### Exercise goal
Beginning with the first line of the data below, extract each line up to and including the one containing "else countDetect s". Copy them exactly and add nothing.

Extracted records
.....
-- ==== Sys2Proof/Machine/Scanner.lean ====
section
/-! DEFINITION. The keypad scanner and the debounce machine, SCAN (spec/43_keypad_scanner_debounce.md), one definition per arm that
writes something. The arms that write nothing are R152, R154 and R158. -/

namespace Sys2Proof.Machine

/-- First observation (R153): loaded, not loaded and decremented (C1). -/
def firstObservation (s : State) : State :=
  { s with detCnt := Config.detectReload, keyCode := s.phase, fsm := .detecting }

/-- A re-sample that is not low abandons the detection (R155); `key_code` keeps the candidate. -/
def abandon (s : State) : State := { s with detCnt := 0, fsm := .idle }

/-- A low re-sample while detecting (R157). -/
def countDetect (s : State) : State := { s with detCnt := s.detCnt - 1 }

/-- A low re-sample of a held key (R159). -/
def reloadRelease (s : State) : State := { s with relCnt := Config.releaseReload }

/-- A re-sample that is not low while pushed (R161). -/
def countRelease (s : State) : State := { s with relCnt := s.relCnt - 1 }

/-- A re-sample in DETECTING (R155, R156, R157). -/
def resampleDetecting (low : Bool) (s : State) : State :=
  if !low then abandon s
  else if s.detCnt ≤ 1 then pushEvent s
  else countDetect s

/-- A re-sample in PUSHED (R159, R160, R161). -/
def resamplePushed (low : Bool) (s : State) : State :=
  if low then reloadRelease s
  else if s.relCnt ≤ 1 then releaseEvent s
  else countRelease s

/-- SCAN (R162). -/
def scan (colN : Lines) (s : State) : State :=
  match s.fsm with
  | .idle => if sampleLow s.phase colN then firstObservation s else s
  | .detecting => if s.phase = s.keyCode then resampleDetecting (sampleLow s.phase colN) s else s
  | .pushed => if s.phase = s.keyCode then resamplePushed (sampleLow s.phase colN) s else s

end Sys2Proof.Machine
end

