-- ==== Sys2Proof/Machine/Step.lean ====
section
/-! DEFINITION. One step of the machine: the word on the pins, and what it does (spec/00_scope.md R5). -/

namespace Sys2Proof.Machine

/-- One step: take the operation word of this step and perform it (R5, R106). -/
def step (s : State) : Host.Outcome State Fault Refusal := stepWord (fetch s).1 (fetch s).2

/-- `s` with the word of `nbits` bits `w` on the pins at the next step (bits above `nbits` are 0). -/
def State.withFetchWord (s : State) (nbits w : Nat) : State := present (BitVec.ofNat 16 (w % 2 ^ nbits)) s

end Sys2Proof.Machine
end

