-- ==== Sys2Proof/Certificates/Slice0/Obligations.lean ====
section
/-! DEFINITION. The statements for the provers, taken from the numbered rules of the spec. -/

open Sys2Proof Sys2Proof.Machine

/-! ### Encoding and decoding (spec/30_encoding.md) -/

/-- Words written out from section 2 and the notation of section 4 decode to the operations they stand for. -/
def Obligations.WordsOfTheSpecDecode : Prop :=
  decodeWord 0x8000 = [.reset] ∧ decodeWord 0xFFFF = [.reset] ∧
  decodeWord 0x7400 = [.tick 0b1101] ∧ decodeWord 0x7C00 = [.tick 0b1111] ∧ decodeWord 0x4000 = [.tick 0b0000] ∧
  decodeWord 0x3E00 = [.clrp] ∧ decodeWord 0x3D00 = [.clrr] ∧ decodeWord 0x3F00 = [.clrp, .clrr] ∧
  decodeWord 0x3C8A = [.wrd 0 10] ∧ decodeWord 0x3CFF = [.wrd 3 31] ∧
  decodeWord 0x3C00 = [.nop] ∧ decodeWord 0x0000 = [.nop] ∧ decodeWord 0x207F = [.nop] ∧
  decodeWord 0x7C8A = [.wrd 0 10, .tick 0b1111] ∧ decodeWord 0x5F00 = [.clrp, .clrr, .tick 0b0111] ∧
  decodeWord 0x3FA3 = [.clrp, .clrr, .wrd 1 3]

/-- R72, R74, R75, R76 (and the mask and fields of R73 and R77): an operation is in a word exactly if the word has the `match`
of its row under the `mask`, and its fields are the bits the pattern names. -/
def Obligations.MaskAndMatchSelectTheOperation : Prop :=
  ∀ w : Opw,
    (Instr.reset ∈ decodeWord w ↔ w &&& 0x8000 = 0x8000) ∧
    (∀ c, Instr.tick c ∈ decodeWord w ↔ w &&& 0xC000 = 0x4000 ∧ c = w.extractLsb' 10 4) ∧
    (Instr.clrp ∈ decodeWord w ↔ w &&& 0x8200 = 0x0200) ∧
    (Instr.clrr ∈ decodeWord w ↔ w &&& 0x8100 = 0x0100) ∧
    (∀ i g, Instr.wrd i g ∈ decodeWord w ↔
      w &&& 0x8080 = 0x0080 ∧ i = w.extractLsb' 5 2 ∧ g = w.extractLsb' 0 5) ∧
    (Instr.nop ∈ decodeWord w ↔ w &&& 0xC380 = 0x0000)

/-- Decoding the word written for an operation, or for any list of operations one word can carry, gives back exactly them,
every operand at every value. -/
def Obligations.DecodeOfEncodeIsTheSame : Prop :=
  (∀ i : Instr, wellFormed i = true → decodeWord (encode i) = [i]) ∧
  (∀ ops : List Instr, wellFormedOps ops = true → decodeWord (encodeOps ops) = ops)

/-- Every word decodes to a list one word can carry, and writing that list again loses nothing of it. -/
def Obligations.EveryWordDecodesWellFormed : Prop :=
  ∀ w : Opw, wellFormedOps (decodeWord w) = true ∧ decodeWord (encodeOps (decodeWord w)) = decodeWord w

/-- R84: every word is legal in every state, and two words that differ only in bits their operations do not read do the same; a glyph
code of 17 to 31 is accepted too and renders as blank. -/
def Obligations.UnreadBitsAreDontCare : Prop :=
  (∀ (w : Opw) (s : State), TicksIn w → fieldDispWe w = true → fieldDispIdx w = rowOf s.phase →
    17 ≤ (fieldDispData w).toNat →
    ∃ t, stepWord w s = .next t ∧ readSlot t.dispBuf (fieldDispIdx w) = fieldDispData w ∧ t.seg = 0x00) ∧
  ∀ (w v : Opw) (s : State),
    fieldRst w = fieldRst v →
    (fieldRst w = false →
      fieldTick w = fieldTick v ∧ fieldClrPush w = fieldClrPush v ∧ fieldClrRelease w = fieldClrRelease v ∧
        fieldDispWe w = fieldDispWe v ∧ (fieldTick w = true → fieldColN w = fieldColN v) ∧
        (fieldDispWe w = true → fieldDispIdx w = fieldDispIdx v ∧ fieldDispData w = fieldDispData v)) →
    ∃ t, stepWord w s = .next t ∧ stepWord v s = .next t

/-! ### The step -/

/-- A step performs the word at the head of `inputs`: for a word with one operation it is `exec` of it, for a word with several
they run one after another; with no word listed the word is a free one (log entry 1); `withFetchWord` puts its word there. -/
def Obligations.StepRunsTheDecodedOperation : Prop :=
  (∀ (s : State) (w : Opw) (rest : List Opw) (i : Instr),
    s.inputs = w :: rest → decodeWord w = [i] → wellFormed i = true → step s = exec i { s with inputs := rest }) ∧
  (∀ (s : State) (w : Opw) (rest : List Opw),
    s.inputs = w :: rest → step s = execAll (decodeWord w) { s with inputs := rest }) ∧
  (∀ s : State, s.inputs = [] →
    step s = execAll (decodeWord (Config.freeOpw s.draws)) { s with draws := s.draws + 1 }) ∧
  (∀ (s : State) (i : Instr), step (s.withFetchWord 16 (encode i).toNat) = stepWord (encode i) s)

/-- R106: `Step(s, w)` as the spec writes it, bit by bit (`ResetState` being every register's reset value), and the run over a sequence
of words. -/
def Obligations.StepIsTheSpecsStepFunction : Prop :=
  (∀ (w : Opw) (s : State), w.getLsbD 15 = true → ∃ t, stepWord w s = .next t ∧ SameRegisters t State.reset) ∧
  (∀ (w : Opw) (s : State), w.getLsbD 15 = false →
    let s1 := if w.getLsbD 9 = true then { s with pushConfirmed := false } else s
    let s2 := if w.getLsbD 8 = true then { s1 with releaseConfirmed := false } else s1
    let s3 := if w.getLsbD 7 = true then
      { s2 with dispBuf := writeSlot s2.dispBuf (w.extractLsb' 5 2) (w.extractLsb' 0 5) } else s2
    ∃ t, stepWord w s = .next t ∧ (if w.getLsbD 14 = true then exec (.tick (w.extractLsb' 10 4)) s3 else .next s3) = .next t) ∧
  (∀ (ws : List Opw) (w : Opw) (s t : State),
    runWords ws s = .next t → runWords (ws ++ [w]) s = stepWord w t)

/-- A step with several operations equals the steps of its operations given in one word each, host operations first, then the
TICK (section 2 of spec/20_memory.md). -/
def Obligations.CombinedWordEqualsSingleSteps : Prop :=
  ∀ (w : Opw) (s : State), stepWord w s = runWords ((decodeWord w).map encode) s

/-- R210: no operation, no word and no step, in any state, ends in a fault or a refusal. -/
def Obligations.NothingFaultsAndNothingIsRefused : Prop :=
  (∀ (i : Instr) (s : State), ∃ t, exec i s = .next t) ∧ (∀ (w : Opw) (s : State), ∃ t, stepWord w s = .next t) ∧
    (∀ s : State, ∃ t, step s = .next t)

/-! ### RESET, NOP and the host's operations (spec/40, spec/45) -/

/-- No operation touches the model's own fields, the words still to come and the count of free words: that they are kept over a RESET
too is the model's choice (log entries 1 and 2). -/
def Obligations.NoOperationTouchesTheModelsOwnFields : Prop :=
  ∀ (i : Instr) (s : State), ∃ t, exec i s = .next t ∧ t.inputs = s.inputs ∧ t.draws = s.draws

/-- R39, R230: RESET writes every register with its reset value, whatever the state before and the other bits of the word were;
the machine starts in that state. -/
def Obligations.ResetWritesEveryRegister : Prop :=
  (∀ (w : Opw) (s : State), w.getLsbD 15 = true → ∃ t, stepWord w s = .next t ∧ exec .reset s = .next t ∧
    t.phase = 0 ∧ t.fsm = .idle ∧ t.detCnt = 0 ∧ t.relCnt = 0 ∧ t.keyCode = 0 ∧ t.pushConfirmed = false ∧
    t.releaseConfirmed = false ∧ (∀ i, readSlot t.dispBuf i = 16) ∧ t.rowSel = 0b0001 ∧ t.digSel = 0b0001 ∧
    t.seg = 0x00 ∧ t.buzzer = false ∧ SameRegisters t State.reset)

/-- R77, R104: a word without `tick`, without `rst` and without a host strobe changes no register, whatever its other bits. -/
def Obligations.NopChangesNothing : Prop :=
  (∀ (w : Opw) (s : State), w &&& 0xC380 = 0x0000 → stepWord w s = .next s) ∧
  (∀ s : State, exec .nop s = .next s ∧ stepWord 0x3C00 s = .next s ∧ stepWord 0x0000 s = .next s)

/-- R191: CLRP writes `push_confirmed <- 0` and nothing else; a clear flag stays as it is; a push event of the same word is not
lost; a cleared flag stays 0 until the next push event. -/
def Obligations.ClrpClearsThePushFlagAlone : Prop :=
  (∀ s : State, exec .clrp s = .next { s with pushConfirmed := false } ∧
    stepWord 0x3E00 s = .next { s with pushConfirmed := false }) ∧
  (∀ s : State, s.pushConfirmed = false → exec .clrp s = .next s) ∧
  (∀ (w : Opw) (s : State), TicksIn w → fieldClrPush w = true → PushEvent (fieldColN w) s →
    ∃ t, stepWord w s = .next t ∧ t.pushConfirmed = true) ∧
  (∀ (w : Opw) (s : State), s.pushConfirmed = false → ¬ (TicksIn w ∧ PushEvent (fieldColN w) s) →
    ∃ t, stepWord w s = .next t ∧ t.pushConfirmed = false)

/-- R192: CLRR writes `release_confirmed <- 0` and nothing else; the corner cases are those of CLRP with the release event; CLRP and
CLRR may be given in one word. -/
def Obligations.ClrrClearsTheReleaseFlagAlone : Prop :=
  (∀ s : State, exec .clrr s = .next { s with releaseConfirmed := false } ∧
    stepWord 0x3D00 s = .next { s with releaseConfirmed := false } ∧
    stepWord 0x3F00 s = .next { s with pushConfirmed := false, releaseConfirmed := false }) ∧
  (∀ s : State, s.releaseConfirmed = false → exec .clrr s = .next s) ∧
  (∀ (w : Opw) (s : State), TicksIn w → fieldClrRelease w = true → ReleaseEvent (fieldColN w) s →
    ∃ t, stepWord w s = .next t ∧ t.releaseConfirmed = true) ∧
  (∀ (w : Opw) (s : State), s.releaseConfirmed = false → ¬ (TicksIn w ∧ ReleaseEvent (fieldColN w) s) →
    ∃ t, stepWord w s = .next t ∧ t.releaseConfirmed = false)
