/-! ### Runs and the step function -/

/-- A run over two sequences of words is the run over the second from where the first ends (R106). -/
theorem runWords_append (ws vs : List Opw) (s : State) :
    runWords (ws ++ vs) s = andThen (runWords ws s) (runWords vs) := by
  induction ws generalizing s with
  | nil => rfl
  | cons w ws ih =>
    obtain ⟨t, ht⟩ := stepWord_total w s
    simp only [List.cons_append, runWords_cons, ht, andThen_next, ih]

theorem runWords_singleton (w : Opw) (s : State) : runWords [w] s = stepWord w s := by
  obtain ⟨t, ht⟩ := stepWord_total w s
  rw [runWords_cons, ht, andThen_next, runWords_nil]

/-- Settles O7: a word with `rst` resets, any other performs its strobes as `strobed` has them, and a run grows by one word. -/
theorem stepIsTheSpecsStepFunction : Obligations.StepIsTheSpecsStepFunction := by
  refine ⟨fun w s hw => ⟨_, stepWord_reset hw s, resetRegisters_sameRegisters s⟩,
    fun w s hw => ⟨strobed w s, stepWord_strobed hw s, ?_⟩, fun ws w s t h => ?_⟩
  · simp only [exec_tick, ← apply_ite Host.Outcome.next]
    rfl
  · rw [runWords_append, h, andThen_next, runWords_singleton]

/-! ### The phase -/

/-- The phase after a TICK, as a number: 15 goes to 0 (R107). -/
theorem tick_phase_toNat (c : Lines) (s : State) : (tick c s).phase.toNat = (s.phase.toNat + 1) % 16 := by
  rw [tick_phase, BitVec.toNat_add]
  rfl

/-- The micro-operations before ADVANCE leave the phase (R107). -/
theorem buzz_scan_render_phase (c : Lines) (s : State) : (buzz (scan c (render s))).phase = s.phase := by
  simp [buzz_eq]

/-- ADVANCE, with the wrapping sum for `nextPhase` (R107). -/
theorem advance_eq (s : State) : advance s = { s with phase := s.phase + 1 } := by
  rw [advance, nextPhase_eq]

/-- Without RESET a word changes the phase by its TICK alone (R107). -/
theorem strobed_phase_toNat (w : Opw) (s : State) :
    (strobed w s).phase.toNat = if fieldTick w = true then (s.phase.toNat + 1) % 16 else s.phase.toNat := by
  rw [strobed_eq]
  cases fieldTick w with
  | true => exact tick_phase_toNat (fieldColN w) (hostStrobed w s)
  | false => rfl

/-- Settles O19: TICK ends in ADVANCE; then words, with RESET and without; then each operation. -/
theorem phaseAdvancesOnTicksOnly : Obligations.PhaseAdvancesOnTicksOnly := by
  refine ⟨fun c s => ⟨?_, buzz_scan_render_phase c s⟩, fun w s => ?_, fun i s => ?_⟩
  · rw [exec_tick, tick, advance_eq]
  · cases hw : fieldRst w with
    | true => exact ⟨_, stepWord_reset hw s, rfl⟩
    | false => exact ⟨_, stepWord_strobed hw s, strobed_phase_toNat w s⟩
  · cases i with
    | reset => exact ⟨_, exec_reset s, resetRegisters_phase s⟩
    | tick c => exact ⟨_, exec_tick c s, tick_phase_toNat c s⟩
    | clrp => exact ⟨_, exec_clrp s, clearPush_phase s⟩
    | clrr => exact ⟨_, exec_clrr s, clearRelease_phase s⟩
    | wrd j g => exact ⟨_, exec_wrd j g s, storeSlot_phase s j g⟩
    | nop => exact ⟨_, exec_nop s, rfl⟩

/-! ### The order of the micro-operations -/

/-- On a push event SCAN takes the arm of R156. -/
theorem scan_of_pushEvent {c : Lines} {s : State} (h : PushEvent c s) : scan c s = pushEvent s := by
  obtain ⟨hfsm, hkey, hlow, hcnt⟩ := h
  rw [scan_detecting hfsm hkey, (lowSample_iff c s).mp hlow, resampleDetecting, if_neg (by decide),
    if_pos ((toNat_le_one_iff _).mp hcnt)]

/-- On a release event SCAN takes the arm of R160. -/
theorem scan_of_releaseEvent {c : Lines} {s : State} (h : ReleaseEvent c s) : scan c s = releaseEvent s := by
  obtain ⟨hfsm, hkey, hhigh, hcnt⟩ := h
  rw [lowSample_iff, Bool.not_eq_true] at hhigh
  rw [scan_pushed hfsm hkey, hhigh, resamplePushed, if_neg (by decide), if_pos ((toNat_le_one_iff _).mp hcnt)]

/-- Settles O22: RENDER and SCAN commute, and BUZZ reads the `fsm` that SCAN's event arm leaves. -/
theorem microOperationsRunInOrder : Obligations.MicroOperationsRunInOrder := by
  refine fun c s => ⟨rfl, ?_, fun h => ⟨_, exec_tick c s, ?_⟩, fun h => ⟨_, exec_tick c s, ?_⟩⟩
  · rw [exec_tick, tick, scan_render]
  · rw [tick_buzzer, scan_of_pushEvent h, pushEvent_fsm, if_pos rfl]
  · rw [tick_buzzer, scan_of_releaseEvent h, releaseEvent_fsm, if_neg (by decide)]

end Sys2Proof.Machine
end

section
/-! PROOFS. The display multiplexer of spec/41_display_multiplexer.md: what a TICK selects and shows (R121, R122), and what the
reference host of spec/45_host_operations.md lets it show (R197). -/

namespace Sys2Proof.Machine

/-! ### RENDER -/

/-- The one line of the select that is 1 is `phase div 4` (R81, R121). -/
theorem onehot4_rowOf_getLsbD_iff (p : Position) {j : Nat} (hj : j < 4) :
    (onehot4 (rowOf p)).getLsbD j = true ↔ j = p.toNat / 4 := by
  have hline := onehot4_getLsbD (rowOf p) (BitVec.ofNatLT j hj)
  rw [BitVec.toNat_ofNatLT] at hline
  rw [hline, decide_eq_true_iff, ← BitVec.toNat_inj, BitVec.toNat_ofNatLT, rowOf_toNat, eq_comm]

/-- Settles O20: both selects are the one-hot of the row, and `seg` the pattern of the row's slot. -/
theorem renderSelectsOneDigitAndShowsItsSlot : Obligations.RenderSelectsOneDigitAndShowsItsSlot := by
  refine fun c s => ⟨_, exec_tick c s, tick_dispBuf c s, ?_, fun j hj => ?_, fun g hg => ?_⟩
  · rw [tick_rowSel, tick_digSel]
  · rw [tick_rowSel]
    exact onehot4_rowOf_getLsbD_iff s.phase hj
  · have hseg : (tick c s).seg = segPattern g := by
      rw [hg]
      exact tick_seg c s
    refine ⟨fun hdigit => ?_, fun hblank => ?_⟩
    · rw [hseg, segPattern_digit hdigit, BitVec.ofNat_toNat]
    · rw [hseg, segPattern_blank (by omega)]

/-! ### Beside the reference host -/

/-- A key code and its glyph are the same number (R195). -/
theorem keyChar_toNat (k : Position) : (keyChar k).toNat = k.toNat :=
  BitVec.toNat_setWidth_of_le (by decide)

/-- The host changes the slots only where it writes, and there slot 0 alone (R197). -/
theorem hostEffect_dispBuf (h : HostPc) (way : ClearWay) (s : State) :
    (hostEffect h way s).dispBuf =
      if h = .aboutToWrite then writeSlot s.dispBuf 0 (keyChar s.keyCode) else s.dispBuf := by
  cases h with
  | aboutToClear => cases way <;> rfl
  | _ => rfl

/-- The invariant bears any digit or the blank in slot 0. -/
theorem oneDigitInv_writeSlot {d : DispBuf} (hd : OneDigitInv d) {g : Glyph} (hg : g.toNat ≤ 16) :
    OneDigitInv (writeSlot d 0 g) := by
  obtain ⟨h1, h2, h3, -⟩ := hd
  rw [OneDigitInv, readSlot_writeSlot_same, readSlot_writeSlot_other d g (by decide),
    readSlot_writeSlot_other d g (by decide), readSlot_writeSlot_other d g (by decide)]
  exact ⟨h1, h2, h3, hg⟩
.....
### Written answer
-- ==== Sys2Proof/Machine/Scanner.lean ====
section
/-! DEFINITION. The keypad scanner and the debounce machine, SCAN (spec/43_keypad_scanner_debounce.md), one definition per arm that
writes something. The arms that write nothing are R152, R154 and R158. -/

namespace Sys2Proof.Machine

/-- First observation (R153): loaded, not loaded and decremented (C1). -/
def firstObservation (s : State) : State :=
  { s with detCnt := Config.detectReload, keyCode := s.phase, fsm := .detecting }

/-- A re-sample that is not low abandons the detection (R155); `key_code` keeps the candidate. -/
def abandon (s : State) : State := { s with detCnt := 0, fsm := .idle }

/-- A low re-sample while detecting (R157). -/
def countDetect (s : State) : State := { s with detCnt := s.detCnt - 1 }

/-- A low re-sample of a held key (R159). -/
def reloadRelease (s : State) : State := { s with relCnt := Config.releaseReload }

/-- A re-sample that is not low while pushed (R161). -/
def countRelease (s : State) : State := { s with relCnt := s.relCnt - 1 }

/-- A re-sample in DETECTING (R155, R156, R157). -/
def resampleDetecting (low : Bool) (s : State) : State :=
  if !low then abandon s
  else if s.detCnt ≤ 1 then pushEvent s
  else countDetect s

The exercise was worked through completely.